A Brunswick father and son were charged with murder and aggravated assault Thursday night in the shooting death of 25-year-old Ahmaud Arbery.
They were arrested one day after the GBI’s Kingsland branch opened its investigation into the shooting. A video showing Arbery’s death, posted online Tuesday morning, triggered a dizzying turn of events that increased public pressure to arrest Greg and Travis McMichael.
“It’s outrageous that it has taken more than two months for Ahmaud Arbery’s executioners to be arrested, but better late than never,” said attorney Benjamin Crump, who represents Arbery’s father. “This is the first step to justice. This murderous father and son duo took the law into their own hands.”
Crump notes that Arbery would’ve turned 26 on Friday.
» PREVIOUS COVERAGE: Ahmaud Arbery death
The GBI said the McMichaels were taken into custody and booked into the Glynn County Jail. The agency plans a press conference Friday morning.
Shortly after the video, which shows Arbery’s Feb. 23 confrontation with the McMichaels, special prosecutor Tom Durden announced he would ask a grand jury to consider criminal charges against the McMichaels.
As outrage grew over the video, Gov. Brian Kemp weighed in, tweeting late Tuesday afternoon, “Georgians deserve answers. State law enforcement stands ready to ensure justice is served.”
Kemp said, if requested, the GBI would take over the investigation into the shooting. Within an hour, Durden accepted the offer and on Wednesday morning, agents hit the ground.
Arbery was shot three times by Travis McMichael, 34. He and his 64-year-old father had chased Arbery down in their pick-up truck, aided by a second driver, William Bryan.
Ironically, it was Bryan who filmed the video that ultimately led to the criminal charges being filed. Earlier Thursday, Brunswick attorney Alan Tucker put out a statement saying he provided the video to the Brunswick radio station that posted it.
“There had been very little information provided by the police department or the district attorney’s office, but there was entirely too much speculation, rumor, false narratives, and outright lies surrounding this event,” Tucker said. “I didn’t release this to ‘show that they did nothing wrong,’ as is being circulated.”
Tucker was widely rumored to be representing the McMichaels. He said he had not been retained by anyone involved in the case, but then said he might be.

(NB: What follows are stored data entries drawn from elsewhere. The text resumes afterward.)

/-- R184, R186: an input that is CLEAR and whose last gated group is released reports it, and a ring input sends the
release. One that gated no group reports nothing (log entry 77). -/
def Device.intlkReleased (d : Device) (n : Nat) : Device :=
  let x := d.intlkIn n
  if (x.report || x.ringDue) && x.held == 0 && x.st == .clear then
    let d1 := d.setIntlk n { x with report := false, ringDue := false }
    let d2 := if x.report then d1.raise Ev.INTLK_RELEASED n [.raw 4 d.mantel.line] else d1
    if x.ringDue then
      d2.hallBoth 6 (intlkMsg (d.regN Reg.RING_POSITION) n (intlkRole (d.intlkWord n)) true d.glc)
    else d2
  else d

/-- R186: the gates received over the ring whose release has come and that hold no group any more end. -/
def Device.ringReleased (d : Device) : Device :=
  let over_ (r : RingGate) : Bool := r.held == 0 && (match r.relAt with
    | some g => decide (g ≤ d.mantel.line)
    | none => false)
  (d.prot.ring.filter (fun r => over_ r && r.report)).foldl
    (fun (d : Device) r => d.raise Ev.INTLK_RELEASED r.input [.raw 4 d.mantel.line])
    { d with prot := { d.prot with ring := d.prot.ring.filter (fun r => !over_ r) } }

/-- R184: a line event g_r: groups that no input covers any more are released. -/
def Device.intlkLine (d : Device) : Device :=
  let ks := d.releasable
  let m := maskOf ks
  let clr (h : Nat) : Nat := h - (h &&& m)
  let d1 := if ks.isEmpty then d else { d with prot := { d.prot with
    intlk := d.prot.intlk.map (fun p => (p.1, { p.2 with held := clr p.2.held }))
    ring := d.prot.ring.map (fun r => { r with held := clr r.held }) } }
  let d2 := ks.foldl (fun (d : Device) k => (groupChans k).foldl (fun (d : Device) c =>
    d.setChan c { d.chan c with openIntlk := d.mantel.line }) d) d1
  ((List.range 12).foldl Device.intlkReleased d2).ringReleased

/-- R186: an interlock message arrives on a Hallway port: it gates, applies the role and is forwarded once on the other
port; a release takes effect at its GLC. The copy that comes round the other way has no effect. -/
def Device.intlkRing (d : Device) (port hops pos input role : Nat) (rel : Bool) (glc : Nat) : Device :=
  if pos = d.regN Reg.RING_POSITION then d
  else if rel then
    if d.prot.relSeen.contains (pos, input, glc) then d
    else
      let seen := (pos, input, glc) :: d.prot.relSeen.filter (fun s => !(s.1 == pos && s.2.1 == input))
      let d1 := { d with prot := { d.prot with relSeen := seen, ring := d.prot.ring.map (fun (r : RingGate) =>
        if r.pos = pos ∧ r.input = input then { r with relAt := some glc } else r) } }
      d1.hallSend (1 - port) 6 (hops + 1) (intlkMsg pos input role true glc)
  else if d.prot.ring.any (fun r => r.pos == pos && r.input == input && r.relAt.isNone && r.port != port) then d
  else
    let g := roleGroups role (d.regN Reg.RING_SCOPE)
    let held := d.prot.ring.filter (fun r => !(r.pos == pos && r.input == input))
    let d1 := { d with prot := { d.prot with ring := held ++ [(⟨pos, input, role, g, g != 0, port, none⟩ : RingGate)] } }
    (((d1.cutGated).roleStop role).raiseSev Ev.INTLK_RING_RECEIVED (roleSev role) input [.u 0 pos]).hallSend (1 - port) 6 (hops + 1)
      (intlkMsg pos input role false 0)

/-! ### Thermal supervision (R187 … R189) -/

/-- THERM_STATE of channel c. -/
def Device.therm (d : Device) (c : Nat) : Int := d.reg (Reg.THERM_STATE + c)

/-- R187: the warn and limit thresholds in force. -/
def Device.thermW (d : Device) (c : Nat) : Int := d.reg (Reg.TEMP_WARN_IN_FORCE + c)
def Device.thermL (d : Device) (c : Nat) : Int := d.reg (Reg.TEMP_LIMIT_IN_FORCE + c)

/-- R187: the thermal state of channel c as last decided, acted upon or not. -/
def Device.thermLast (d : Device) (c : Nat) : Int :=
  match (d.chan c).thermPend.getLast? with
  | some p => p.1
  | none => d.therm c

The video shows Arbery running, at a jogger’s pace, along a street within Satilla Shores, a mostly white subdivision just south of Brunswick. He slows down when he sees Travis McMichael’s truck, parked in the middle of the road.
Arbery attempts to run past them but he is met by Travis McMichael. The two men begin to tussle.
A shot is fired. Autopsy results show a bullet pierced Arbery’s hand. As he and Travis McMichael continue to fight over the shotgun, two more bullets are fired at Arbery. He runs a few feet than collapses onto the asphalt, never to regain consciousness.
Though he didn't fire his weapon, Greg McMichael provided cover for his son. He told Glynn County police he recognized Arbery from surveillance video of a break-in at a Satilla Shores home. He did not mention that he had investigated Arbery on a 2018 shoplifting charge. Arbery's probation — for a gun-related incident while he was still in high school — was revoked.
Greg McMichael recently retired from the Brunswick Circuit District Attorney’s Office. Before that he was a Glynn County cop. Those conflicts led Brunswick DA Jackie Johnson to recuse herself from the investigation.
» AJC EXCLUSIVE: Father of Brunswick shooter previously investigated victim
The case was then assigned to Waycross Judicial Circuit DA George Barnhill. After watching the same video that, until Tuesday, had only been seen by those connected to the investigation, Barnhill, in a letter to a Glynn police captain, concluded the McMichaels acted in self-defense and should not be subject to criminal charges.
He recused himself after Arbery’s mother, Wanda Cooper Jones, found out Barnhill’s son worked in the DA’s office. She did not know until Thursday that the Waycross prosecutor’s son had worked on Ahmaud’s previous criminal case.
In a statement, the Attorney General’s Office said Barnhill should’ve never taken on the case.
“Based on the information provided by District Attorney Barnhill in that disqualification notification, information that was not provided to our office initially when the appointment was accepted by District Attorney Barnhill, it has become clear to our office that the appointment should not have been accepted, and it is appropriate that he is no longer involved in the case,” the statement read.